Work item
Would you please print the data a second time, exactly as it stands?

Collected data
::::::::::

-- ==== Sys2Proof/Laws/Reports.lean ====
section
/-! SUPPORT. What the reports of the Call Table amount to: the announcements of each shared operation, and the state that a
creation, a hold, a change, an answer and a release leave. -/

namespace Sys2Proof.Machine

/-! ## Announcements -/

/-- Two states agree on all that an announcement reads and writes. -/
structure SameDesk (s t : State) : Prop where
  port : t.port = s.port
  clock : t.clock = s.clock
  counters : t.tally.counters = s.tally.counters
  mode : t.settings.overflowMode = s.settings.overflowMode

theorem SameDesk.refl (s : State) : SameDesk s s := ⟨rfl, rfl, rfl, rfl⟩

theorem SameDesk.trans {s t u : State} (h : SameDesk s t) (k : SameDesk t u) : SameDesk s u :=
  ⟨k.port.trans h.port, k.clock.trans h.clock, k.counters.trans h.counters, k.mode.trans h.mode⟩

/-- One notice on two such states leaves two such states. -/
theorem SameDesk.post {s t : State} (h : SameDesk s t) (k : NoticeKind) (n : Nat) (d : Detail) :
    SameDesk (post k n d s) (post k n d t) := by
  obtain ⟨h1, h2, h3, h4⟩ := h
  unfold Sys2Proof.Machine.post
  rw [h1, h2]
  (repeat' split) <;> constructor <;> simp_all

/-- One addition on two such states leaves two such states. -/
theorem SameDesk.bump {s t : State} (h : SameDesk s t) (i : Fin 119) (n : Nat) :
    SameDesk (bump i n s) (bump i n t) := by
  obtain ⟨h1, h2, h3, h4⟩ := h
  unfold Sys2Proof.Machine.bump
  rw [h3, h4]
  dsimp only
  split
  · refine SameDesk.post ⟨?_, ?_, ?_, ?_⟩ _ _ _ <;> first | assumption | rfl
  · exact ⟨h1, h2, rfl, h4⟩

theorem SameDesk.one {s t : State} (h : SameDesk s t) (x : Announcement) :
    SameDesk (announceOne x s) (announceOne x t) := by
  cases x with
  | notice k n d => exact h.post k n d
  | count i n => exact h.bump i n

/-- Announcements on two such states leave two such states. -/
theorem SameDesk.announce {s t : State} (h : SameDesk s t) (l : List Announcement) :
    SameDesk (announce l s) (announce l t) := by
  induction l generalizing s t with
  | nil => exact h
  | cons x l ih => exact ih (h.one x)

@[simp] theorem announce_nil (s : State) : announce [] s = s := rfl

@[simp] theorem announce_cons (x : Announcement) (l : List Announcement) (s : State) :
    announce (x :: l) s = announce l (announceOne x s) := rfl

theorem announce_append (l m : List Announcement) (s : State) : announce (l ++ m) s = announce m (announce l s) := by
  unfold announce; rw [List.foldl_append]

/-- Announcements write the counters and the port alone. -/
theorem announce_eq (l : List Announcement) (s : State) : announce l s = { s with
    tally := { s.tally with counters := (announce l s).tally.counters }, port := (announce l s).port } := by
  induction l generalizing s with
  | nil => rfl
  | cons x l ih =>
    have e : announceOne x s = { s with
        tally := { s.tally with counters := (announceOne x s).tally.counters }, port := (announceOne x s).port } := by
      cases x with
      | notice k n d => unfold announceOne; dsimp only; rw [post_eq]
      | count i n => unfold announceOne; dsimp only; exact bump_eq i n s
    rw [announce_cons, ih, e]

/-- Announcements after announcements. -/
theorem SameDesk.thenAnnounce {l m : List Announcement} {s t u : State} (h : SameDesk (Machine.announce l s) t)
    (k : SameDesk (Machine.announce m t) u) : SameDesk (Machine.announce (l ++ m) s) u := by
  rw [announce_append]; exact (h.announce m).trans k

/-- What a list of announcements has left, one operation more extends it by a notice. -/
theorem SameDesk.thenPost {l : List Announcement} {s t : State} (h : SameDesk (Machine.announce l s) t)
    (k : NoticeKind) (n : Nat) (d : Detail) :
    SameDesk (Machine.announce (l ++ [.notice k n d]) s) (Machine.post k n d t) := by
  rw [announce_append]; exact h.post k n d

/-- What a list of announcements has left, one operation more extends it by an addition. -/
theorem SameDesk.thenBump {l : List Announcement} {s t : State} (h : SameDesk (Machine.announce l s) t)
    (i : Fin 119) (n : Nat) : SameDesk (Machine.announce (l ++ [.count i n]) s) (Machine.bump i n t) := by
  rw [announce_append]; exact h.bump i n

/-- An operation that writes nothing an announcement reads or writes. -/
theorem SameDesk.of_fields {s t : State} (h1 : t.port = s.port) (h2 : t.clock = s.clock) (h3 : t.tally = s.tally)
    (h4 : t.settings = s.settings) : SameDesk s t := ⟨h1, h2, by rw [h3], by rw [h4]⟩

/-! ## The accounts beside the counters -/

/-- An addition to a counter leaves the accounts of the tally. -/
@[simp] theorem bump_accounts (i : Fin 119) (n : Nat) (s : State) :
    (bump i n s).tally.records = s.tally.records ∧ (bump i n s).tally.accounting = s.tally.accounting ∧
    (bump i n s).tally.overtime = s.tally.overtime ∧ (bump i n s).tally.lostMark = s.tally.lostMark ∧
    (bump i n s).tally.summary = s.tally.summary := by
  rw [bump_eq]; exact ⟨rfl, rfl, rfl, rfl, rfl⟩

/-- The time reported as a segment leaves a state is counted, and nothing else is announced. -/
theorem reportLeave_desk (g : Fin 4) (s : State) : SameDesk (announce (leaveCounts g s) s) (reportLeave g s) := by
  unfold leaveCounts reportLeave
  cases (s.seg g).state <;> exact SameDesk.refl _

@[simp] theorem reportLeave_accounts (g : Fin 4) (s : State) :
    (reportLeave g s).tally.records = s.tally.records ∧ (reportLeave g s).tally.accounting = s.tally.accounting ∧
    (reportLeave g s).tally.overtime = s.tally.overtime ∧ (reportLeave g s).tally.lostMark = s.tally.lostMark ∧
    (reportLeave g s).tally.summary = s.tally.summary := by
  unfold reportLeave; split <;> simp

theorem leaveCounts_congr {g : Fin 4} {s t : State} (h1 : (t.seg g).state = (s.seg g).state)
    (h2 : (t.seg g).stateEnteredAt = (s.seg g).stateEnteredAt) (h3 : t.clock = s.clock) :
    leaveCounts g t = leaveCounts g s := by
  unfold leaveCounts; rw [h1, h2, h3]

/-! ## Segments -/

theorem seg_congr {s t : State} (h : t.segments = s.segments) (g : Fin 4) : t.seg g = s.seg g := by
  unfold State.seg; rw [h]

::::::::::

Response area
-- ==== Sys2Proof/Laws/Reports.lean ====
section
/-! SUPPORT. What the reports of the Call Table amount to: the announcements of each shared operation, and the state that a
creation, a hold, a change, an answer and a release leave. -/

namespace Sys2Proof.Machine

/-! ## Announcements -/

/-- Two states agree on all that an announcement reads and writes. -/
structure SameDesk (s t : State) : Prop where
  port : t.port = s.port
  clock : t.clock = s.clock
  counters : t.tally.counters = s.tally.counters
  mode : t.settings.overflowMode = s.settings.overflowMode

theorem SameDesk.refl (s : State) : SameDesk s s := ⟨rfl, rfl, rfl, rfl⟩

theorem SameDesk.trans {s t u : State} (h : SameDesk s t) (k : SameDesk t u) : SameDesk s u :=
  ⟨k.port.trans h.port, k.clock.trans h.clock, k.counters.trans h.counters, k.mode.trans h.mode⟩

/-- One notice on two such states leaves two such states. -/
theorem SameDesk.post {s t : State} (h : SameDesk s t) (k : NoticeKind) (n : Nat) (d : Detail) :
    SameDesk (post k n d s) (post k n d t) := by
  obtain ⟨h1, h2, h3, h4⟩ := h
  unfold Sys2Proof.Machine.post
  rw [h1, h2]
  (repeat' split) <;> constructor <;> simp_all

/-- One addition on two such states leaves two such states. -/
theorem SameDesk.bump {s t : State} (h : SameDesk s t) (i : Fin 119) (n : Nat) :
    SameDesk (bump i n s) (bump i n t) := by
  obtain ⟨h1, h2, h3, h4⟩ := h
  unfold Sys2Proof.Machine.bump
  rw [h3, h4]
  dsimp only
  split
  · refine SameDesk.post ⟨?_, ?_, ?_, ?_⟩ _ _ _ <;> first | assumption | rfl
  · exact ⟨h1, h2, rfl, h4⟩

theorem SameDesk.one {s t : State} (h : SameDesk s t) (x : Announcement) :
    SameDesk (announceOne x s) (announceOne x t) := by
  cases x with
  | notice k n d => exact h.post k n d
  | count i n => exact h.bump i n

/-- Announcements on two such states leave two such states. -/
theorem SameDesk.announce {s t : State} (h : SameDesk s t) (l : List Announcement) :
    SameDesk (announce l s) (announce l t) := by
  induction l generalizing s t with
  | nil => exact h
  | cons x l ih => exact ih (h.one x)

@[simp] theorem announce_nil (s : State) : announce [] s = s := rfl

@[simp] theorem announce_cons (x : Announcement) (l : List Announcement) (s : State) :
    announce (x :: l) s = announce l (announceOne x s) := rfl

theorem announce_append (l m : List Announcement) (s : State) : announce (l ++ m) s = announce m (announce l s) := by
  unfold announce; rw [List.foldl_append]

/-- Announcements write the counters and the port alone. -/
theorem announce_eq (l : List Announcement) (s : State) : announce l s = { s with
    tally := { s.tally with counters := (announce l s).tally.counters }, port := (announce l s).port } := by
  induction l generalizing s with
  | nil => rfl
  | cons x l ih =>
    have e : announceOne x s = { s with
        tally := { s.tally with counters := (announceOne x s).tally.counters }, port := (announceOne x s).port } := by
      cases x with
      | notice k n d => unfold announceOne; dsimp only; rw [post_eq]
      | count i n => unfold announceOne; dsimp only; exact bump_eq i n s
    rw [announce_cons, ih, e]

/-- Announcements after announcements. -/
theorem SameDesk.thenAnnounce {l m : List Announcement} {s t u : State} (h : SameDesk (Machine.announce l s) t)
    (k : SameDesk (Machine.announce m t) u) : SameDesk (Machine.announce (l ++ m) s) u := by
  rw [announce_append]; exact (h.announce m).trans k

/-- What a list of announcements has left, one operation more extends it by a notice. -/
theorem SameDesk.thenPost {l : List Announcement} {s t : State} (h : SameDesk (Machine.announce l s) t)
    (k : NoticeKind) (n : Nat) (d : Detail) :
    SameDesk (Machine.announce (l ++ [.notice k n d]) s) (Machine.post k n d t) := by
  rw [announce_append]; exact h.post k n d

/-- What a list of announcements has left, one operation more extends it by an addition. -/
theorem SameDesk.thenBump {l : List Announcement} {s t : State} (h : SameDesk (Machine.announce l s) t)
    (i : Fin 119) (n : Nat) : SameDesk (Machine.announce (l ++ [.count i n]) s) (Machine.bump i n t) := by
  rw [announce_append]; exact h.bump i n

/-- An operation that writes nothing an announcement reads or writes. -/
theorem SameDesk.of_fields {s t : State} (h1 : t.port = s.port) (h2 : t.clock = s.clock) (h3 : t.tally = s.tally)
    (h4 : t.settings = s.settings) : SameDesk s t := ⟨h1, h2, by rw [h3], by rw [h4]⟩

/-! ## The accounts beside the counters -/

/-- An addition to a counter leaves the accounts of the tally. -/
@[simp] theorem bump_accounts (i : Fin 119) (n : Nat) (s : State) :
    (bump i n s).tally.records = s.tally.records ∧ (bump i n s).tally.accounting = s.tally.accounting ∧
    (bump i n s).tally.overtime = s.tally.overtime ∧ (bump i n s).tally.lostMark = s.tally.lostMark ∧
    (bump i n s).tally.summary = s.tally.summary := by
  rw [bump_eq]; exact ⟨rfl, rfl, rfl, rfl, rfl⟩

/-- The time reported as a segment leaves a state is counted, and nothing else is announced. -/
theorem reportLeave_desk (g : Fin 4) (s : State) : SameDesk (announce (leaveCounts g s) s) (reportLeave g s) := by
  unfold leaveCounts reportLeave
  cases (s.seg g).state <;> exact SameDesk.refl _

@[simp] theorem reportLeave_accounts (g : Fin 4) (s : State) :
    (reportLeave g s).tally.records = s.tally.records ∧ (reportLeave g s).tally.accounting = s.tally.accounting ∧
    (reportLeave g s).tally.overtime = s.tally.overtime ∧ (reportLeave g s).tally.lostMark = s.tally.lostMark ∧
    (reportLeave g s).tally.summary = s.tally.summary := by
  unfold reportLeave; split <;> simp

theorem leaveCounts_congr {g : Fin 4} {s t : State} (h1 : (t.seg g).state = (s.seg g).state)
    (h2 : (t.seg g).stateEnteredAt = (s.seg g).stateEnteredAt) (h3 : t.clock = s.clock) :
    leaveCounts g t = leaveCounts g s := by
  unfold leaveCounts; rw [h1, h2, h3]

/-! ## Segments -/

theorem seg_congr {s t : State} (h : t.segments = s.segments) (g : Fin 4) : t.seg g = s.seg g := by
  unfold State.seg; rw [h]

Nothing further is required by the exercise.